M. Michelet espère pourtant que celle lumière de liberté morale, toute vacillante qu’elle semble, n’est pas destinée à périr, et nous l’espérons comme lui. C’est d’ailleurs le propre de la liberté morale de ne pas céder à la vogue, à l’entraînement, à l’opinion, et de vivre en protestant contre ce qui voudrait l’accabler. Je ne saurais dire pour mon compte à quel point je me suis senti souvent choqué, rebuté, jusque dans les plus belles pages d’amis bien éloquents, en voyant cet abus extrême qu’on fait aujourd’hui des grands hommes et tous ces demi-dieux despotiques qu’on inaugure en marbre ou en bronze sur le corps saignant de l’humanité qu’ils ont foulée.
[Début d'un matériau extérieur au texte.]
-- ==== Sys2Proof/Machine/Flags.lean ====
section
/-! DEFINITION. The one-bit results and the STATUS register: HIT (spec/10_state.md R31), the codes of SESSION, DSTAT and
FCODE (R29, R35, spec/60_exceptions.md R201), and STATUS assembled field by field (R39). -/

namespace Sys2Proof.Machine

/-- "true iff count > 0" (R31, R103). -/
def hitFlag (c : Count) : Bool := decide (0 < c.toNat)

/-- The value of SESSION (R29). -/
def Session.code : Session → BitVec 2
  | .idle => 0
  | .encoding => 1
  | .decoding => 2
  | .done => 3

/-- The value of DSTAT (R35). -/
def DStat.code : DStat → BitVec 3
  | .none => 0
  | .leaf => 1
  | .literal => 2
  | .eos => 3
  | .trunc => 4

/-- The value of FCODE (R201). -/
def FaultCode.code : FaultCode → BitVec 4
  | .none => 0
  | .illegalCmd => 1
  | .operandRange => 2
  | .cntOverflow => 3
  | .heapFull => 4
  | .heapEmpty => 5
  | .noTree => 6
  | .sessionMode => 7
  | .overrun => 8

/-- One bit as a 1-bit vector. -/
def bit (b : Bool) : BitVec 1 := BitVec.ofBool b

/-- STATUS, from bit 31 down to bit 0 (R39). -/
def statusWord (s : State) : Word :=
  0#13 ++ (s.dstat.code ++ (0#2 ++ (bit s.hit ++ (bit s.found ++ (bit s.stale ++ (bit s.treeValid ++
    (s.session.code ++ (s.fcode.code ++ (0#2 ++ (bit s.fault ++ bit s.busy))))))))))

end Sys2Proof.Machine
end

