-- ==== Sys2Proof/Tests/Slice0.lean ====
section
/-! SUPPORT. The model's own tests: ill-formed terms refused, words written out from the spec's encodings, one-step vectors
taken from spec/95_test_vectors.md (named in each comment), and for each statement with hypotheses a state that meets them. -/

set_option Elab.async false

namespace Sys2Proof.Tests

open Sys2Proof Sys2Proof.Machine

/-! ## Helpers -/

/-- Whether an outcome is a next state that passes a check. -/
def nextIs (r : Result) (check : State → Bool) : Bool :=
  match r with
  | .next t => check t
  | _ => false

/-- A checked outcome is a next state. -/
theorem next_of {r : Result} {check : State → Bool} (h : nextIs r check = true) : ∃ t, r = .next t ∧ check t = true := by
  cases r with
  | next t => exact ⟨t, rfl, h⟩
  | fault f => simp [nextIs] at h
  | refused f => simp [nextIs] at h

/-- CNT_W = 1, where a second occurrence overflows. -/
def oneBit : Config.CntW := ⟨1, by decide⟩

/-- Reset, with counts put into the table. -/
def withCounts (l : List (Byte × Count)) : State :=
  { State.reset with freq := l.foldl (fun f e => putCount f e.1 e.2) State.reset.freq }

/-- Vector B1: the tree of the empty table, written out. -/
def twoLeaf : State :=
  { State.reset with heap := [⟨258, 0⟩], arena := [⟨256, 257, 0⟩], root := 258, treeValid := true }

/-- Vector B2: the tree of FREQ 65:1, written out. -/
def treeA : State :=
  { withCounts [(65, 1)] with
    heap := [⟨259, 1⟩], arena := [⟨256, 257, 0⟩, ⟨258, 65, 1⟩], root := 259, treeValid := true }

/-- Vector X2: a DEC_STEP in flight after an OVERRUN, its token just delivered. -/
def overrunWaiting : State :=
  { State.reset with
    session := .decoding, pending := some 0x0D000000, fault := true, fcode := .overrun, bitSource := [.one] }

/-! ## WellFormed: each check refuses an ill-formed term (R82, R89) -/

theorem test_wellFormed_refuses_mode : Instr.wellFormed (.sessInit 2) = false := by decide
theorem test_wellFormed_refuses_record : Instr.wellFormed (.ftRecord 256) = false := by decide
theorem test_wellFormed_refuses_query : Instr.wellFormed (.ftQuery 256) = false := by decide
theorem test_wellFormed_refuses_start : Instr.wellFormed (.ftNext 257) = false := by decide
theorem test_wellFormed_refuses_encode_notSeen : Instr.wellFormed (.encode 256) = false := by decide
theorem test_wellFormed_refuses_encStep : Instr.wellFormed (.encStep 258) = false := by decide
theorem test_wellFormed_accepts_bounds :
    Instr.wellFormed (.sessInit 1) ∧ Instr.wellFormed (.ftRecord 255) ∧ Instr.wellFormed (.ftNext 256) ∧
    Instr.wellFormed (.encode 257) ∧ Instr.wellFormed (.heapInsert 1023) := by decide

/-! ## Decoding: one word for each constructor, OP, RSV and OPND written out (R80, R81) -/

theorem test_decode_nop : decode 0b00000000_00000000000000_0000000000#32 = .command .nop := by decide
theorem test_decode_sessInit : decode 0b00000001_00000000000000_0000000001#32 = .command (.sessInit 1) := by decide
theorem test_decode_ftReset : decode 0b00000010_00000000000000_0000000000#32 = .command .ftReset := by decide
theorem test_decode_ftRecord : decode 0b00000011_00000000000000_0001000001#32 = .command (.ftRecord 65) := by decide
theorem test_decode_ftQuery : decode 0b00000100_00000000000000_0011111111#32 = .command (.ftQuery 255) := by decide
theorem test_decode_ftNext : decode 0b00000101_00000000000000_0100000000#32 = .command (.ftNext 256) := by decide
theorem test_decode_heapClear : decode 0b00000110_00000000000000_0000000000#32 = .command .heapClear := by decide
theorem test_decode_heapInsert : decode 0b00000111_00000000000000_1000000010#32 = .command (.heapInsert 514) := by decide
theorem test_decode_heapExtract : decode 0b00001000_00000000000000_0000000000#32 = .command .heapExtract := by decide
theorem test_decode_build : decode 0b00001001_00000000000000_0000000000#32 = .command .build := by decide
theorem test_decode_encode : decode 0b00001010_00000000000000_0100000001#32 = .command (.encode 257) := by decide
theorem test_decode_decode : decode 0b00001011_00000000000000_0000000000#32 = .command .decode := by decide
theorem test_decode_encStep : decode 0b00001100_00000000000000_1111111111#32 = .command (.encStep 1023) := by decide
theorem test_decode_decStep : decode 0b00001101_00000000000000_0000000000#32 = .command .decStep := by decide
/-- W7, W8, W10, F22, F23. -/
theorem test_decode_illegal :
    decode 0x0E000000 = .illegal .unassignedOpcode ∧ decode 0xFF0003FF = .illegal .unassignedOpcode ∧
    decode 0x0D800000 = .illegal .reservedBits ∧ decode 0x03000441 = .illegal .reservedBits ∧
    decode 0x02000001 = .illegal .operandNotZero := by decide
theorem test_encode_worked : encode (.ftRecord 0x41) = 0x03000041 ∧ encode (.heapInsert 258) = 0x07000102 ∧
    encode pseudoEncEnd = 0x0C000101 ∧ encode pseudoSessDec = 0x01000001 := by decide
theorem test_table_word : decodeTableWord 32 0x0A000000 = some (.encode 0) ∧ decodeTableWord 32 0x0E000000 = none := by
  decide

/-- R91 and R90. -/
theorem test_assemble_operands :
    Assembler.assemble ['F', 'T', '_', 'R', 'E', 'C', 'O', 'R', 'D', ' ', '\'', 'A', '\'', ' ', ';', 'x']
      = some [0x03000041] ∧
    Assembler.assemble ['H', 'E', 'A', 'P', '_', 'I', 'N', 'S', 'E', 'R', 'T', ' ', 'I', '0'] = some [0x07000102] ∧
    Assembler.assemble ['E', 'N', 'C', '_', 'E', 'N', 'D'] = some [0x0C000101] := by decide +kernel
/-- R89's bases: a hexadecimal numeral in either case; a letter is no decimal digit. -/
theorem test_numeral : Assembler.number ['0', 'x', 'D', 'e'] = some 222 ∧ Assembler.number ['1', 'a'] = none := by
  decide +kernel
/-- R89: refused, but emitted by `.word`; `NOP 0` is refused by the model's choice (log 18). -/
theorem test_assemble_refuses :
    Assembler.assemble ['E', 'N', 'C', 'O', 'D', 'E', ' ', 'N', 'S'] = none ∧
    Assembler.assemble ['N', 'O', 'P', ' ', '0'] = none ∧
    Assembler.assemble ['.', 'w', 'o', 'r', 'd', ' ', '0', 'x', '0', '3', '0', '0', '0', '1', '0', '0']
      = some [0x03000100] := by decide +kernel

/-! ## One step of each command -/

/-- The step that fetches a word answers a next state that passes the check. -/
def stepsTo (s : State) (w : Nat) (check : State → Bool) : Bool := nextIs (step (s.withFetchWord 32 w)) check

/-- Q11. -/
theorem test_nop : stepsTo State.reset 0x00000000 (fun t => t.busy == false && t.fault == false) = true := by
  decide +kernel
/-- Q1: R_SYM and CW_LEN keep their values. -/
theorem test_sessInit : stepsTo { treeA with rSym := 257, cwLen := 2, session := .done, dstat := .eos } 0x01000000
    (fun t => t.session == .encoding && t.nint == 0 && t.root == 0 && t.treeValid == false && t.dstat == .none &&
      t.rSym == 257 && t.cwLen == 2 && countAt t.freq 65 == 0) = true := by decide +kernel
/-- Q2. -/
theorem test_sessInit_range : stepsTo State.reset 0x01000002
    (fun t => t.fault && t.fcode == .operandRange && t.session == .idle) = true := by decide +kernel
/-- F1. -/
theorem test_ftReset : stepsTo (withCounts [(65, 3)]) 0x02000000
    (fun t => countAt t.freq 65 == 0 && t.stale) = true := by decide +kernel
/-- F3. -/
theorem test_ftRecord : stepsTo State.reset 0x03000041
    (fun t => countAt t.freq 65 == 1 && countAt t.freq 66 == 0 && t.stale) = true := by decide +kernel
/-- F9, with CNT_W = 2. -/
theorem test_ftRecord_overflow : stepsTo { withCounts [(5, 3)] with cntW := ⟨2, by decide⟩ } 0x03000005
    (fun t => t.fcode == .cntOverflow && countAt t.freq 5 == 3 && t.stale == false) = true := by decide +kernel
/-- F11. -/
theorem test_ftQuery : stepsTo (withCounts [(65, 3)]) 0x04000041
    (fun t => t.rCount == 3 && t.hit && t.stale == false) = true := by decide +kernel
/-- F16. -/
theorem test_ftNext : stepsTo (withCounts [(65, 2), (66, 1)]) 0x05000042
    (fun t => t.rSym == 66 && t.rCount == 1 && t.hit) = true := by decide +kernel
/-- F17. -/
theorem test_ftNext_none : stepsTo (withCounts [(65, 2), (66, 1)]) 0x05000043
    (fun t => t.rSym == 256 && t.rCount == 0 && t.hit == false) = true := by decide +kernel
/-- H9. -/
theorem test_heapClear : stepsTo twoLeaf 0x06000000
    (fun t => t.hsize == 0 && t.root == 258 && t.nint == 1 && t.treeValid) = true := by decide +kernel
/-- H1: NOT_SEEN sifts up past 66. -/
theorem test_heapInsert : stepsTo { withCounts [(65, 3), (66, 1)] with heap := [⟨66, 1⟩, ⟨65, 3⟩] } 0x07000100
    (fun t => t.heap == [⟨256, 0⟩, ⟨65, 3⟩, ⟨66, 1⟩]) = true := by decide +kernel
/-- H7: with NINT = 1, I0 is legal and I1 is not. -/
theorem test_heapInsert_node : stepsTo twoLeaf 0x07000102 (fun t => t.heap == [⟨258, 0⟩, ⟨258, 0⟩]) = true ∧
    stepsTo twoLeaf 0x07000103 (fun t => t.fcode == .operandRange) = true := by decide +kernel
/-- H3, the first extract: the left child on a tie. -/
theorem test_heapExtract : stepsTo { State.reset with heap := [⟨1, 4⟩, ⟨2, 7⟩, ⟨3, 7⟩, ⟨4, 9⟩, ⟨5, 8⟩] } 0x08000000
    (fun t => t.rNode == 1 && t.rWeight == 4 && t.heap == [⟨2, 7⟩, ⟨5, 8⟩, ⟨3, 7⟩, ⟨4, 9⟩]) = true := by decide +kernel
/-- H2: four entries of weights 5, 5, 5, 2 come out as 4, 2, 3, 1. -/
theorem test_heap_ties :
    ((heapExtract [⟨4, 2⟩, ⟨1, 5⟩, ⟨3, 5⟩, ⟨2, 5⟩]).map fun r => r.2) = some [⟨2, 5⟩, ⟨1, 5⟩, ⟨3, 5⟩] ∧
    ((heapExtract [⟨2, 5⟩, ⟨1, 5⟩, ⟨3, 5⟩]).map fun r => r.2) = some [⟨3, 5⟩, ⟨1, 5⟩] := by decide +kernel
/-- B1. -/
theorem test_build_empty : stepsTo State.reset 0x09000000
    (fun t => t.arena == [⟨256, 257, 0⟩] && t.root == 258 && t.heap == [⟨258, 0⟩] && t.treeValid) = true := by
  decide +kernel
/-- B5. -/
theorem test_build_letters :
    stepsTo (withCounts [(97, 5), (98, 2), (99, 1), (100, 1), (114, 2)]) 0x09000000
      (fun t => t.arena == [⟨256, 257, 0⟩, ⟨258, 100, 1⟩, ⟨99, 259, 2⟩, ⟨98, 260, 4⟩, ⟨114, 261, 6⟩, ⟨97, 262, 11⟩] &&
        t.root == 263 && t.heap == [⟨263, 11⟩]) = true := by decide +kernel
/-- T1. -/
theorem test_encode_eos : stepsTo twoLeaf 0x0A000101 (fun t => t.cwLen == 1 && t.cw == 1 && t.found) = true := by
  decide +kernel
/-- T2. -/
theorem test_encode_unseen : stepsTo twoLeaf 0x0A000041 (fun t => t.cwLen == 1 && t.cw == 0 && !t.found) = true := by
  decide +kernel
/-- T12. -/
theorem test_decode_step_literal :
    stepsTo { twoLeaf with bitSource := [.zero, .zero, .one, .zero, .zero, .zero, .zero, .zero, .one, .other] } 0x0B000000
      (fun t => t.dstat == .literal && t.rSym == 0x41 && t.bitSource == [.other]) = true := by decide +kernel
/-- T15 and T21. -/
theorem test_decode_step_trunc_and_wait :
    stepsTo { twoLeaf with bitSource := [.zero, .zero, .one, .other] } 0x0B000000
      (fun t => t.dstat == .trunc && t.rSym == 0x1FF && t.bitSource == []) = true ∧
    stepsTo twoLeaf 0x0B000000 (fun t => t.busy && t.dstat == .none) = true := by decide +kernel
/-- R193's example. -/
theorem test_encStep_first : stepsTo { State.reset with session := .encoding } 0x0C000041
    (fun t => t.bitSink == [false, false, true, false, false, false, false, false, true] && !t.found &&
      countAt t.freq 65 == 1 && t.stale && t.root == 258) = true := by decide +kernel
/-- P1, the second command. -/
theorem test_encStep_end : stepsTo { State.reset with session := .encoding } 0x0C000101
    (fun t => t.bitSink == [true] && t.session == .done && statusWord t == 0x00001700) = true := by decide +kernel
/-- Q6, the second step: tree B2, one token. -/
theorem test_decStep_leaf :
    stepsTo { withCounts [(65, 1)] with session := .decoding, bitSource := [.one, .other] } 0x0D000000
      (fun t => t.byteSink == [65] && countAt t.freq 65 == 2 && t.dstat == .leaf && t.bitSource == [.other] &&
        t.root == 259) = true := by decide +kernel
/-- Q9: the imprecise overflow keeps the build and the token. -/
theorem test_decStep_overflow :
    stepsTo { withCounts [(65, 1)] with cntW := oneBit, session := .decoding, bitSource := [.one] } 0x0D000000
      (fun t => t.fault && t.fcode == .cntOverflow && t.root == 259 && t.bitSource == [] && t.dstat == .leaf &&
        t.rSym == 65 && t.byteSink == [] && countAt t.freq 65 == 1 && t.session == .decoding && !t.stale) = true := by
  decide +kernel

/-! ## The host bus -/

/-- Whether a bus outcome is a refusal. -/
def refusedWith (r : Result) (e : BusError) : Bool :=
  match r with
  | .refused (.busError e') => e' == e
  | _ => false

/-- M1, M2, M3. -/
theorem test_bus_reads :
    nextIs (perform (.memRead 4 0x30) State.reset) (fun t => t.hostReads == [0x48544201]) = true ∧
    nextIs (perform (.memRead 4 0x34) State.reset) (fun t => t.hostReads == [0x20]) = true ∧
    nextIs (perform (.memRead 4 0x04) State.reset) (fun t => t.hostReads == [0]) = true := by decide +kernel
/-- The NODE window after B2. -/
theorem test_node_window :
    nextIs (perform (.memRead 4 0x5028) treeA) (fun t => t.hostReads == [0x80000100]) = true ∧
    nextIs (perform (.memRead 4 0x503C) treeA) (fun t => t.hostReads == [0x41]) = true ∧
    nextIs (perform (.memRead 4 0x4410) treeA) (fun t => t.hostReads == [1]) = true ∧
    nextIs (perform (.memRead 4 0x5040) treeA) (fun t => t.hostReads == [0]) = true := by decide +kernel
/-- M4 to M8. -/
theorem test_bus_errors :
    refusedWith (perform (.memRead 4 0) State.reset) .direction = true ∧
    refusedWith (perform (.memWrite 4 4 0) State.reset) .direction = true ∧
    refusedWith (perform (.memRead 4 2) State.reset) .misaligned = true ∧
    refusedWith (perform (.memRead 4 0x6030) State.reset) .unmapped = true ∧
    refusedWith (perform (.memRead 2 4) State.reset) .width = true := by decide +kernel
/-- F24: a count above 32 bits, with CNT_W = 40. -/
theorem test_wide_count :
    nextIs (perform (.memRead 4 0x100C) (withCounts [(1, 0x100000005)])) (fun t => t.hostReads == [1]) = true := by
  decide +kernel
/-- X2: OVERRUN while a DEC_STEP waits; the DEC_STEP completes when its token comes. -/
theorem test_overrun :
    nextIs (perform (.memWrite 4 0 0) { State.reset with session := .decoding, pending := some 0x0D000000 })
      (fun t => t.fault && t.fcode == .overrun && t.pending == some 0x0D000000) = true ∧
    nextIs (exec .decStep overrunWaiting) (fun t => statusWord t == 0x00030782) = true := by decide +kernel

end Sys2Proof.Tests
end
Au nom de cette classe intermédiaire, de plus en plus nombreuse, qui flotte entre les admirateurs aveugles et les admirés déifiés, qui n’est plus le vulgaire idolâtre et qui ne prétendra jamais au rang des demi-dieux, qui devra pourtant accorder sa juste estime et son admiration à qui méritera de la ravir, on est tenté de redemander quelques-uns de ces beaux et purs grands hommes dont les actes ou les œuvres sont comme la fleur du sommet de l’arbre humain, comme l’ombre bienfaisante qui s’en épanche, comme le suc mûri qui en découle. Lassé de ces bruits sonores et des statues de tout métal debout sur leurs socles démesurés, on se rejette avec une sorte de faiblesse en arrière et, comme Dante en ses cercles sombres, on réclame un guide compatissant et à portée de la main : Ô Virgile, Térence, Racine, Fénelon, grands hommes et si charmants, pris au sein même et dans les proportions de l’humanité, où êtes-vous ? mais il en est un du moins qui vous représente. L’admiration, pour s’épanouir avec bonheur, doit se sentir aller vers des mortels de même nature, de même race que nous, quoique plus grands. Je veux, même dans ceux que le génie couronne, reconnaître et saluer les premiers d’entre mes semblables.

Sainte-Beuve, Portraits contemporains, sur les Mémoires de Mirabeau, 1835.